■ **YOUR OBJECTIVE**: Copy out each line in the material below that has the word "writing".

■ **MATERIAL PROVIDED**:
-- ==== Sys2Proof/Laws/Ops.lean ====
section
/-! SUPPORT. What each shared operation does, once: the register files, and how a command
commits. -/

namespace Sys2Proof.Machine

theorem State.getF_setF (s : State) (i j : FReg) (v : Word256) :
    (s.setF i v).getF j = if j = i then v else s.getF j := by
  by_cases h : j = i
  · subst h; simp [State.getF]
  · have h' : i.val ≠ j.val := fun e => h (Fin.ext e.symm)
    simp [State.getF, h, Vector.getElem_set_ne _ _ h']

theorem State.getP_setP (s : State) (i j : PReg) (Q : Point) :
    (s.setP i Q).getP j = if j = i then Q else s.getP j := by
  by_cases h : j = i
  · subst h; simp [State.getP]
  · have h' : i.val ≠ j.val := fun e => h (Fin.ext e.symm)
    simp [State.getP, h, Vector.getElem_set_ne _ _ h']

theorem State.getKey_setKey (s : State) (i j : KIdx) (v : Word32) :
    (s.setKey i v).getKey j = if j = i then v else s.getKey j := by
  by_cases h : j = i
  · subst h; simp [State.getKey]
  · have h' : i.val ≠ j.val := fun e => h (Fin.ext e.symm)
    simp [State.getKey, h, Vector.getElem_set_ne _ _ h']

@[simp] theorem State.getF_complete (s : State) (code : ErrCode) (i : FReg) :
    (s.complete code).getF i = s.getF i := rfl

@[simp] theorem State.getP_complete (s : State) (code : ErrCode) (i : PReg) :
    (s.complete code).getP i = s.getP i := rfl

@[simp] theorem State.getF_setP (s : State) (d : PReg) (Q : Point) (i : FReg) :
    (s.setP d Q).getF i = s.getF i := rfl

@[simp] theorem State.getP_setF (s : State) (d : FReg) (v : Word256) (i : PReg) :
    (s.setF d v).getP i = s.getP i := rfl

@[simp] theorem State.msgByte_complete (s : State) (code : ErrCode) (j : Nat) :
    (s.complete code).msgByte j = s.msgByte j := rfl

@[simp] theorem State.msgByte_setF (s : State) (d : FReg) (v : Word256) (j : Nat) :
    (s.setF d v).msgByte j = s.msgByte j := rfl

@[simp] theorem State.msgByte_setP (s : State) (d : PReg) (Q : Point) (j : Nat) :
    (s.setP d Q).msgByte j = s.msgByte j := rfl

@[simp] theorem State.commitF_ok (s : State) (d : FReg) (v : Word256) :
    s.commitF d (.ok v) = (s.setF d v).complete .ok := rfl

@[simp] theorem State.commitF_error (s : State) (d : FReg) (code : ErrCode) :
    s.commitF d (.error code) = s.fail code := rfl

@[simp] theorem State.commitP_ok (s : State) (d : PReg) (Q : Point) :
    s.commitP d (.ok Q) = (s.setP d Q).complete .ok := rfl

@[simp] theorem State.commitP_error (s : State) (d : PReg) (code : ErrCode) :
    s.commitP d (.error code) = s.fail code := rfl

@[simp] theorem State.commitPair_ok (s : State) (d : FPair) (v v' : Word256) :
    s.commitPair d (.ok (v, v')) = ((s.setF d v).setF (d + 1) v').complete .ok := rfl

@[simp] theorem State.commitPair_error (s : State) (d : FPair) (code : ErrCode) :
    s.commitPair d (.error code) = s.fail code := rfl

theorem State.fail_eq_complete (s : State) (code : ErrCode) : s.fail code = s.complete code := rfl

/-- All that a command writing one field register can do. -/
theorem State.commitF_cases (s : State) (d : FReg) (r : Except ErrCode Word256) :
    (∃ v, r = .ok v ∧ s.commitF d r = (s.setF d v).complete .ok) ∨
    (∃ code, r = .error code ∧ s.commitF d r = s.complete code) := by
  cases r with
  | ok v => exact .inl ⟨v, rfl, rfl⟩
  | error code => exact .inr ⟨code, rfl, rfl⟩

/-- All that a command writing one point register can do. -/
theorem State.commitP_cases (s : State) (d : PReg) (r : Except ErrCode Point) :
    (∃ Q, r = .ok Q ∧ s.commitP d r = (s.setP d Q).complete .ok) ∨
    (∃ code, r = .error code ∧ s.commitP d r = s.complete code) := by
  cases r with
  | ok v => exact .inl ⟨v, rfl, rfl⟩
  | error code => exact .inr ⟨code, rfl, rfl⟩

/-- All that a command writing a pair of field registers can do. -/
theorem State.commitPair_cases (s : State) (d : FPair) (r : Except ErrCode (Word256 × Word256)) :
    (∃ v v', r = .ok (v, v') ∧ s.commitPair d r = ((s.setF d v).setF (d + 1) v').complete .ok) ∨
    (∃ code, r = .error code ∧ s.commitPair d r = s.complete code) := by
  match r with
  | .ok (v, v') => exact .inl ⟨v, v', rfl, rfl⟩
  | .error code => exact .inr ⟨code, rfl, rfl⟩

theorem pairSecond_ne {d : FPair} (h : FPair.ok d = true) : pairSecond d ≠ d := by
  revert d; decide

/-- The second register of a well-formed pair is the next one (30_encoding.md R91). -/
theorem pairSecond_val {d : FPair} (h : FPair.ok d = true) : (pairSecond d).val = d.val + 1 := by
  revert d; decide

end Sys2Proof.Machine
end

■ **FINISHED TASK**:
/-- All that a command writing one field register can do. -/
/-- All that a command writing one point register can do. -/
/-- All that a command writing a pair of field registers can do. -/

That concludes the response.